ARIZONA, USA — Analicia Campas' dream of having a daughter came true at the worst moment of her life.
She already had Santiago, who at the time was 3 years old. He was “mama’s little boy” and Campas wanted him to have a “little princess” for a sister.
But at eight months pregnant, Campas found herself inside the state prison in Perryville.
“It’s hard, I wouldn’t wish anybody be pregnant while being locked up. I really don’t,” she said.
Campas said she was inside her cell when her water broke. She recalls telling her cellmate immediately who banged on their door in hopes of getting a guard’s attention. It worked.
When prison staff found her, they noticed the water was discolored and opted to take her to a hospital where Campas said baby Laila was born strong and healthy. Campas said she sighed a breath of relief — she worried that wouldn’t be the case.
“There [are] some things prenatal wise that wasn’t getting done [in prison],” Campas said. “Granted your food portions are a little bigger, but at the same time not enough vegetables for a healthy baby.”
Campas calls herself lucky to have given birth at a hospital. Other inmates have given birth in the prison’s yard.
“Sometimes you don’t even get a sonogram when you’re supposed to or they don’t even realize how far along you really are,” she said.
In an ongoing lawsuit against the Arizona Department of Corrections, the American Civil Liberties Union of Arizona has raised concerns about inadequate medical care for people in prisons.
“In that lawsuit, it was revealed that people who are pregnant while in prison, had given birth alone in their cells and had also experienced miscarriage because of inadequate prenatal care,” said Analise Ortiz, spokesperson for ACLU of Arizona.
For years, the ACLU has been pushing for Senate Bill 1526, also known as the Dignity for Incarcerated Women Act, which increases protections for pregnant women while in prison.
“This will have positive health outcomes for both the mother and the child,” said Ortiz. “It’s really important that we are accommodating for the basic human rights of all people in prison.”
What does SB1526 do?
The measure makes changes to health and medical services offered to female inmates and allows a prisoner to receive a certificate when the prison successfully completes a training program to work in a specific field or trade.

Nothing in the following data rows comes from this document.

-- ==== Sys2Proof/Machine/Ports.lean ====
section
/-! DEFINITION. The flat port view of the encoder block (spec 10_state.md R22, R23): wires, not state. It is a second
rendering of the typed interface (R21), which the machine uses. -/

namespace Sys2Proof.Machine

/-- The input ports. `addr` carries the seventeen values of the domain: a value above 16 cannot be written (R22, R204,
D9). -/
structure Ports where
  op : BitVec 3
  imm : BitVec 5
  flag : BitVec 1
  src : BitVec 2
  dst : BitVec 2
  addr : Addr17
  dev : BitVec 2
  fn : BitVec 3
deriving DecidableEq, Repr

/-- The ports with an instruction on them; the ports its category does not read keep whatever they carry (R22). -/
def drive (c : Config) (i : Instr) (idle : Ports) : Ports :=
  match i with
  | .adi v => { idle with op := c.opcodeCode .adi, imm := BitVec.ofNat 5 v.val }
  | .add f s d => { idle with op := c.opcodeCode .add, flag := boolBit c f, src := c.registerCode s, dst := c.registerCode d }
  | .sub f s d => { idle with op := c.opcodeCode .sub, flag := boolBit c f, src := c.registerCode s, dst := c.registerCode d }
  | .jne f a => { idle with op := c.opcodeCode .jne, flag := boolBit c f, addr := a }
  | .jg f a => { idle with op := c.opcodeCode .jg, flag := boolBit c f, addr := a }
  | .jl f a => { idle with op := c.opcodeCode .jl, flag := boolBit c f, addr := a }
  | .ioi v f => { idle with op := c.opcodeCode .ioi, dev := c.deviceCode v, fn := BitVec.ofNat 3 f.val }
  | .ior v f => { idle with op := c.opcodeCode .ior, dev := c.deviceCode v, fn := BitVec.ofNat 3 f.val }
  | .hlt => { idle with op := c.opcodeCode .ioi, dev := c.deviceCode .cpu, fn := 0 }

/-- The payload wires the category reads (R22, R63 to R66). -/
def portPayload (c : Config) (p : Ports) : Category → BitVec 5
  | .immediate => p.imm
  | .registerPair => p.flag ++ p.src ++ p.dst
  | .memoryAddress =>
    if p.addr.val ≤ 15 then p.flag ++ BitVec.ofNat 4 p.addr.val else c.addr16Low5 (flagOfBit c p.flag)
  | .ioOperation => p.dev ++ p.fn

/-- The output port `q` (R23); `none` where `op` carries the code of no opcode, which unique codes rule out (R62). -/
def blockOutput (c : Config) (p : Ports) : Option Byte :=
  match opcodeOfCode c p.op with
  | some o => some (p.op ++ portPayload c p o.category)
  | none => none

end Sys2Proof.Machine
end

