-- ==== Sys2Proof/Laws/Encoding.lean ====
section
/-! SUPPORT. The byte formulas of the instruction rules against the concatenations of the encode function, and the inverse
code maps. -/

namespace Sys2Proof.Machine

/-! ### Shifts and ors are concatenations: the fields occupy disjoint bits (R7) -/

theorem immediateByte_eq (c : Config) (o : Opcode) (v : Imm5) :
    immediateByte c o v = instructionByte c o (payloadImmediate v) := by
  have h : BitVec.ofNat 8 v.val = (BitVec.ofNat 5 v.val).setWidth 8 := by
    apply BitVec.eq_of_toNat_eq
    have := v.isLt
    simp only [BitVec.toNat_ofNat, BitVec.toNat_setWidth]
    omega
  simp only [immediateByte, opcodeBits, instructionByte, payloadImmediate, h]
  generalize c.opcodeCode o = x
  generalize BitVec.ofNat 5 v.val = y
  revert x y
  decide

theorem registerPairByte_eq (c : Config) (o : Opcode) (f : Bool) (s d : Register) :
    registerPairByte c o f s d = instructionByte c o (payloadRegisterPair c f s d) := by
  simp only [registerPairByte, opcodeBits, instructionByte, payloadRegisterPair]
  generalize c.opcodeCode o = x
  generalize boolBit c f = y
  generalize c.registerCode s = z
  generalize c.registerCode d = w
  revert x y z w
  decide

theorem memoryAddressByte_eq (c : Config) (o : Opcode) (f : Bool) (a : Addr17) :
    memoryAddressByte c o f a = instructionByte c o (payloadMemoryAddress c f a) := by
  by_cases ha : a.val ≤ 15
  · have h : BitVec.ofNat 8 a.val = (BitVec.ofNat 4 a.val).setWidth 8 := by
      apply BitVec.eq_of_toNat_eq
      simp only [BitVec.toNat_ofNat, BitVec.toNat_setWidth]
      omega
    simp only [memoryAddressByte, opcodeBits, instructionByte, payloadMemoryAddress, ha, if_true, h]
    generalize c.opcodeCode o = x
    generalize boolBit c f = y
    generalize BitVec.ofNat 4 a.val = z
    revert x y z
    decide
  · simp only [memoryAddressByte, opcodeBits, instructionByte, payloadMemoryAddress, ha, if_false]
    generalize c.opcodeCode o = x
    generalize c.addr16Low5 f = y
    revert x y
    decide

theorem ioByte_eq (c : Config) (o : Opcode) (v : Device) (f : U3) :
    ioByte c o v f = instructionByte c o (payloadIo c v f) := by
  have h : BitVec.ofNat 8 f.val = (BitVec.ofNat 3 f.val).setWidth 8 := by
    apply BitVec.eq_of_toNat_eq
    have := f.isLt
    simp only [BitVec.toNat_ofNat, BitVec.toNat_setWidth]
    omega
  simp only [ioByte, opcodeBits, instructionByte, payloadIo, h]
  generalize c.opcodeCode o = x
  generalize c.deviceCode v = y
  generalize BitVec.ofNat 3 f.val = z
  revert x y z
  decide

/-! ### The fields of an instruction byte -/

@[simp] theorem instructionByte_opcode (c : Config) (o : Opcode) (p : BitVec 5) :
    (instructionByte c o p).extractLsb' 5 3 = c.opcodeCode o := by
  simp only [instructionByte]
  generalize c.opcodeCode o = x
  revert x p
  decide

@[simp] theorem instructionByte_payload (c : Config) (o : Opcode) (p : BitVec 5) :
    (instructionByte c o p).extractLsb' 0 5 = p := by
  simp only [instructionByte]
  generalize c.opcodeCode o = x
  revert x p
  decide

/-- An instruction byte as a number (R71: the `|` may be read as `+`). -/
theorem instructionByte_toNat (c : Config) (o : Opcode) (p : BitVec 5) :
    (instructionByte c o p).toNat = 32 * (c.opcodeCode o).toNat + p.toNat := by
  simp only [instructionByte]
  generalize c.opcodeCode o = x
  revert x p
  decide

/-- Equal bytes have equal codes and payloads. -/
theorem instructionByte_inj {c : Config} {o o' : Opcode} {p p' : BitVec 5}
    (h : instructionByte c o p = instructionByte c o' p') : c.opcodeCode o = c.opcodeCode o' ∧ p = p' := by
  have h1 := congrArg (fun b => BitVec.extractLsb' 5 3 b) h
  have h2 := congrArg (fun b => BitVec.extractLsb' 0 5 b) h
  simpa using And.intro h1 h2

/-! ### The inverse code maps under unique codes -/

theorem find_code {α : Type} {w : Nat} (f : α → BitVec w) (hf : ∀ a b, f a = f b → a = b) (l : List α) (a : α)
    (ha : a ∈ l) : (l.find? fun x => f x == f a) = some a := by
  induction l with
  | nil => simp at ha
  | cons x l ih =>
    by_cases hx : f x = f a
    · have := hf _ _ hx
      subst this
      simp
    · have hne : x ≠ a := fun e => hx (by rw [e])
      have : a ∈ l := by simpa [Ne.symm hne] using ha
      simp [hx, ih this]

theorem opcodeOfCode_code {c : Config} (hc : c.UniqueCodes) (o : Opcode) :
    opcodeOfCode c (c.opcodeCode o) = some o :=
  find_code c.opcodeCode hc.opcode allOpcodes o (by cases o <;> decide)

theorem registerOfCode_code {c : Config} (hc : c.UniqueCodes) (r : Register) :
    registerOfCode c (c.registerCode r) = some r :=
  find_code c.registerCode hc.register allRegisters r (by cases r <;> decide)

theorem deviceOfCode_code {c : Config} (hc : c.UniqueCodes) (d : Device) :
    deviceOfCode c (c.deviceCode d) = some d :=
  find_code c.deviceCode hc.device allDevices d (by cases d <;> decide)

/-- The flag is recovered from its bit under either polarity. -/
@[simp] theorem flagOfBit_boolBit (c : Config) (f : Bool) : flagOfBit c (boolBit c f) = f := by
  unfold flagOfBit boolBit
  cases c.flagOneIsTrue <;> cases f <;> decide

/-- Every bit is the bit of its flag under either polarity. -/
@[simp] theorem boolBit_flagOfBit (c : Config) (b : BitVec 1) : boolBit c (flagOfBit c b) = b := by
  unfold flagOfBit boolBit
  cases c.flagOneIsTrue <;> revert b <;> decide

end Sys2Proof.Machine
end

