theorem memoriesWf_commit (c : Config) (s : State) : memoriesWf (commit c s) = true := by
  obtain ⟨_, _, hc⟩ | ⟨_, hc⟩ := commit_cases c s <;> rw [hc]
  · exact memoriesWf_abort _ _ _
  · exact memoriesWf_succeed _ _

theorem memoriesWf_startRun (c : Config) {s : State} (h : memoriesWf s = true) : memoriesWf (startRun c s) = true := by
  obtain ⟨_, hs⟩ | ⟨_, _, _, hs⟩ | ⟨_, _, _, hs⟩ := startRun_cases c s <;> rw [hs]
  · rwa [memoriesWf_congr (showUsage_out _ _) (showUsage_image _ _)]
  · exact memoriesWf_abort _ _ _
  · rfl

/-- Settles O49, by the case split of everything a step can answer. -/
theorem stepKeepsMemoriesCanonical : Obligations.StepKeepsMemoriesCanonical := by
  intro s t h hst
  obtain ⟨_, rfl⟩ | ⟨_, _, rfl⟩ | ⟨_, _, _, ⟨_, rfl⟩ | ⟨_, _, rfl⟩ | ⟨_, _, rfl⟩⟩ | ⟨_, rfl⟩ := step_next_cases hst
  · exact memoriesWf_startRun _ h
  · exact memoriesWf_commit _ _
  · rwa [memoriesWf_congr (advanceLine_out _) (advanceLine_image _)]
  · exact memoriesWf_emit _ _ (by rwa [memoriesWf_congr (advanceLine_out _) (advanceLine_image _)])
  · exact memoriesWf_abort _ _ _
  · exact h

end Sys2Proof.Machine
end

section
/-! SUPPORT. The spec's loop over the lines (30_encoding.md R104): one equation for each result of a line, and what its
success says of the lines. -/

namespace Sys2Proof.Machine

section
variable {c : Config} {n : Nat} {l : Line}

theorem assembleFrom_blank (h : readLine c n l = .blank) (out : List Byte) (ls : List Line) :
    assembleFrom c n out (l :: ls) = assembleFrom c (n + 1) out ls := by
  rw [assembleFrom, h]

theorem assembleFrom_instr {i : Instr} (h : readLine c n l = .instr i) (out : List Byte) (ls : List Line) :
    assembleFrom c n out (l :: ls) = assembleFrom c (n + 1) (out ++ [encodeWith c i]) ls := by
  rw [assembleFrom, h]

theorem assembleFrom_error {e : AsmError} (h : readLine c n l = .error e) (out : List Byte) (ls : List Line) :
    assembleFrom c n out (l :: ls) = .error e := by
  rw [assembleFrom, h]

end

/-- The bytes of the lines numbered from `n` on, in source order: blank lines give none (R49, R104). -/
def lineBytes (c : Config) (n : Nat) (lines : List Line) : List Byte :=
  (lines.zipIdx n).filterMap fun p => lineByte c (readLine c p.2 p.1)

/-- None of the lines numbered from `n` on is in error. -/
def NoLineFails (c : Config) (n : Nat) (lines : List Line) : Prop :=
  ∀ p ∈ lines.zipIdx n, ∀ e, readLine c p.2 p.1 ≠ .error e

theorem lineBytes_cons (c : Config) (n : Nat) (l : Line) (ls : List Line) :
    lineBytes c n (l :: ls) = (lineByte c (readLine c n l)).toList ++ lineBytes c (n + 1) ls := by
  cases h : lineByte c (readLine c n l) <;> simp [lineBytes, h]

theorem noLineFails_cons (c : Config) (n : Nat) (l : Line) (ls : List Line) :
    NoLineFails c n (l :: ls) ↔ (∀ e, readLine c n l ≠ .error e) ∧ NoLineFails c (n + 1) ls := by
  simp [NoLineFails]

/-- The loop succeeds on exactly the lines of which none is in error, and then appends their bytes in order. -/
theorem assembleFrom_ok_iff (c : Config) (n : Nat) (out : List Byte) (lines : List Line) (bytes : List Byte) :
    assembleFrom c n out lines = .ok bytes ↔ bytes = out ++ lineBytes c n lines ∧ NoLineFails c n lines := by
  induction lines generalizing n out with
  | nil => simp [assembleFrom, lineBytes, NoLineFails, eq_comm]
  | cons l ls ih =>
    rw [lineBytes_cons, noLineFails_cons]
    cases h : readLine c n l with
    | blank => simp [assembleFrom_blank h, ih, lineByte]
    | instr i => simp [assembleFrom_instr h, ih, lineByte]
    | error e => simp [assembleFrom_error h]

/-- Settles O45: the loop of `assemble` starts at line 1 with no bytes. -/
theorem bodyIsTheLinesInOrder : Obligations.BodyIsTheLinesInOrder := by
  intro c lines bytes h
  exact (assembleFrom_ok_iff c 1 [] lines bytes).mp h

end Sys2Proof.Machine
end

section
/-! SUPPORT. A run follows the spec's loop over the lines of its input text (20_memory.md R50, 30_encoding.md R104): at every
state under way, the loop from the line counter on, given the bytes so far, answers what it answers on the whole text. -/

namespace Sys2Proof.Machine

/-- The encoder cannot tell `hlt` from what it stands for (R92, R157). -/
@[simp] theorem encodeWith_expand (c : Config) (i : Instr) : encodeWith c i.expand = encodeWith c i := by
  cases i <;> rfl

/-! ### The lines still to come assemble to what the whole text does -/

/-- The spec's loop, entered at the line counter with the bytes of the program so far. -/
def assembleRest (s : State) : Except AsmError (List Byte) :=
  assembleFrom pactConfig s.lineNo (s.program.map (encodeWith pactConfig)) (restLines s)

theorem assembleRest_beginRun (lines : List Line) (s : State) :
    assembleRest (beginRun lines s) = assemble pactConfig lines := rfl

theorem assembleRest_of_no_line {s : State} (hf : fetchLine s = none) :
    assembleRest s = .ok (s.program.map (encodeWith pactConfig)) := by
  rw [assembleRest, restLines_of_no_line hf, assembleFrom]

section
variable {s : State} {l : Line} (hline : 1 ≤ s.lineNo) (hf : fetchLine s = some l)
include hline hf

theorem assembleRest_advanceLine (hr : readLine pactConfig s.lineNo l = .blank) :
    assembleRest (advanceLine s) = assembleRest s := by
  simp only [assembleRest, restLines_of_line hline hf, assembleFrom_blank hr, advanceLine_lineNo, advanceLine_program]

theorem assembleRest_emit {i : Instr} (hr : readLine pactConfig s.lineNo l = .instr i) (q : Byte) :
    assembleRest (emit q i.expand (advanceLine s)) = assembleRest s := by
  have rest : restLines (emit q i.expand (advanceLine s)) = restLines (advanceLine s) := rfl
  simp [assembleRest, rest, restLines_of_line hline hf, assembleFrom_instr hr]

end

/-! ### The invariant -/

/-- The image of the state is the complete image of the input text: the header, then the bytes of its lines (R41, R50). -/
def HasImageOf (f : FileRead) (s : State) : Prop :=
  ∃ text bytes, f = .text text ∧ assemble pactConfig (splitLines pactConfig text) = .ok bytes ∧
    s.image = some (Memory.ofBytes 0 (pactConfig.magicBytes ++ bytes))

/-- How a state of a run depends on the input `f`, by phase: not read yet; being assembled; written whole. -/
def FollowsInput (f : FileRead) (s : State) : Prop :=
  match s.phase with
  | .start => s.inputFile = f
  | .assembling => ∃ text, f = .text text ∧ assembleRest s = assemble pactConfig (splitLines pactConfig text)
  | .succeeded => HasImageOf f s
  | .failed => True
  | .usageShown => True

theorem followsInput_start {f : FileRead} {s : State} (hp : s.phase = .start) :
    FollowsInput f s ↔ s.inputFile = f := by
  simp only [FollowsInput, hp]

theorem followsInput_assembling {f : FileRead} {s : State} (hp : s.phase = .assembling) :
    FollowsInput f s ↔
      ∃ text, f = .text text ∧ assembleRest s = assemble pactConfig (splitLines pactConfig text) := by
  simp only [FollowsInput, hp]

theorem followsInput_succeeded {f : FileRead} {s : State} (hp : s.phase = .succeeded) :
    FollowsInput f s ↔ HasImageOf f s := by
  simp only [FollowsInput, hp]

theorem followsInput_startRun {f : FileRead} {s : State} (h : s.inputFile = f) :
    FollowsInput f (startRun pactConfig s) := by
  obtain ⟨_, hs⟩ | ⟨_, _, _, hs⟩ | ⟨_, text, htext, hs⟩ := startRun_cases pactConfig s <;> rw [hs]
  · trivial
  · trivial
  · exact ⟨text, h.symm.trans htext, assembleRest_beginRun _ _⟩

/-- The commit with no line left writes the image of the whole text, since the program's bytes are what it assembles to. -/
theorem followsInput_commit {f : FileRead} {s : State} (hinv : RunInv s) (hp : s.phase = .assembling)
    (hf : fetchLine s = none) (h : FollowsInput f s) : FollowsInput f (commit pactConfig s) := by
  obtain ⟨text, htext, hrest⟩ := (followsInput_assembling hp).mp h
  obtain ⟨_, _, hc⟩ | ⟨_, hc⟩ := commit_cases pactConfig s <;> rw [hc]
  · trivial
  · refine ⟨text, _, htext, hrest.symm.trans (assembleRest_of_no_line hf), ?_⟩
    rw [succeed_image, fileImage_eq_imageOf hinv.body hinv.slot, imageOf]

/-- A step that stays under way and leaves the loop's answer as it is keeps the invariant. -/
theorem followsInput_of_assembleRest_eq {f : FileRead} {s t : State} (hs : s.phase = .assembling)
    (ht : t.phase = .assembling) (hrest : assembleRest t = assembleRest s) (h : FollowsInput f s) :
    FollowsInput f t := by
  rw [followsInput_assembling ht, hrest]
  exact (followsInput_assembling hs).mp h

/-- Every step keeps the invariant: the loop's answer stays as it is line by line, and the commit writes it. -/
theorem step_keeps_followsInput {f : FileRead} {s t : State} (hinv : RunInv s) (h : FollowsInput f s)
    (hst : step s = .next t) : FollowsInput f t := by
  obtain ⟨hp, rfl⟩ | ⟨hp, hf, rfl⟩ | ⟨hp, l, hf, ⟨hr, rfl⟩ | ⟨i, hr, rfl⟩ | ⟨e, _, rfl⟩⟩ | ⟨_, rfl⟩ :=
    step_next_cases hst
  · exact followsInput_startRun ((followsInput_start hp).mp h)
  · exact followsInput_commit hinv hp hf h
  · exact followsInput_of_assembleRest_eq hp hp (assembleRest_advanceLine hinv.line hf hr) h
  · exact followsInput_of_assembleRest_eq hp hp (assembleRest_emit hinv.line hf hr _) h
  · trivial
  · exact h

/-- Every state of an invoked run follows the run's input. -/
theorem followsInput_of_run {args : List String} {f : FileRead} {w : Option IoCause} {k : Nat} {t : State}
    (h : core.run k (State.invoke args f w) = .next t) : FollowsInput f t :=
  have keeps (s u : State) : RunInv s ∧ FollowsInput f s → step s = .next u → RunInv u ∧ FollowsInput f u :=
    fun ⟨hinv, hfollows⟩ hsu =>
      ⟨stepKeepsTheRunInvariant s u hinv hsu, step_keeps_followsInput hinv hfollows hsu⟩
  (run_keeps (M := core) keeps k ⟨runInv_invoke args f w, rfl⟩ h).2

/-! ### All or nothing -/

/-- A state that meets the run invariant shows no image but after a success, and then no error. -/
theorem runInv_image {s : State} (h : RunInv s) : s.image = none ∨ (s.phase = .succeeded ∧ s.error = none) := by
  have seen := h.seen
  unfold VisibleOutcome at seen
  cases hp : s.phase <;> simp only [hp] at seen
  case succeeded =>
    obtain ⟨herror, _⟩ := seen
    exact .inr ⟨rfl, herror⟩
  all_goals
    obtain ⟨himage, _⟩ := seen
    exact .inl himage

/-- A state that meets the run invariant records no error but after a failure, and then no image. -/
theorem runInv_error {s : State} (h : RunInv s) : s.error = none ∨ (s.phase = .failed ∧ s.image = none) := by
  have seen := h.seen
  unfold VisibleOutcome at seen
  cases hp : s.phase <;> simp only [hp] at seen
  case failed =>
    obtain ⟨himage, _⟩ := seen
    exact .inr ⟨rfl, himage⟩
  case succeeded =>
    obtain ⟨herror, _⟩ := seen
    exact .inl herror
  all_goals
    obtain ⟨_, herror, _⟩ := seen
    exact .inl herror

/-- Settles O50: the run invariant says when an image is there, and following the input says which image it is. -/
theorem imageIsAllOrNothing : Obligations.ImageIsAllOrNothing := by
  intro args f w k t hrun
  have hinv : RunInv t := runInv_of_run hrun
  have hfollows : FollowsInput f t := followsInput_of_run hrun
  refine ⟨?_, fun e he => ?_⟩
  · refine (runInv_image hinv).imp_right fun ⟨hp, herror⟩ => ⟨hp, herror, ?_⟩
    exact (followsInput_succeeded hp).mp hfollows
  · obtain ⟨hp, himage⟩ := (runInv_error hinv).resolve_left (by simp [he])
    obtain ⟨_, _, hprogram, _, hout⟩ := hinv.kept (by simp [hp])
    exact ⟨himage, hout, hprogram⟩

end Sys2Proof.Machine
end

section
/-! SUPPORT. The fields of a payload and of a byte (spec 30_encoding.md R61 to R66), the same as numbers (R71), and the
codes that a bit pattern can carry. -/

namespace Sys2Proof.Machine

According to the bill's language:
It requires ADC to provide:
- Pregnant prisoners with food and dietary supplements that meet prenatal nutritional guidelines.
- Female inmates with feminine hygiene products upon request without being charged for them.
- Training on topics relating to the mental and physical health of pregnant prisoners for corrections staff.
ADC also must:
- Place a prisoner within 250 miles, when possible, of the prisoner’s address if the prisoner is a parent of a minor.
- Outline visitation requirements for a prisoner with minor children.
- Limit male correctional officers from conducting an inspection of a naked female prisoner whenever possible.
- Allow a newborn to remain with the mother for 72 hours following birth unless medical staff has a reasonable belief the mother poses a health or safety risk to the baby.
It prohibits ADC from:
- Using restraints on a pregnant prisoner or within 30 days following a child’s birth.
- An unlicensed health care professional from conducting a body cavity search on a pregnant prisoner unless the employee has a reasonable belief the prisoner is concealing contraband.
- Assigning a pregnant prisoner or a prisoner who has given birth within 30 days to a bed more than three feet high from the floor.
The measure also calls for a report to be submitted within 72 hours if a male officer conducts an inspection on a female prisoner who is undressed, if restraints are used on a pregnant inmate and if an unlicensed health care professional conducts a body cavity search for contraband.
SB1526 passed both the House and Senate and is now on Gov. Doug Ducey’s desk.
Hope for pregnant inmates
Now that baby Laila is five years old and is “a tall beautiful lady,” Campas is hopeful for future mothers in prison.
“[Babies] deserve so much more, to be born healthy instead of malnourished,” she said.
Campas said changes to the current health care system in prison are essential, for inmates who don’t have a support system on the outside and depend on the state to provide care for their unborn children.
“I understand we are locked up and we did this to ourselves, but at the same time we’re still human and we have feelings, we have rights still being an inmate,” she said.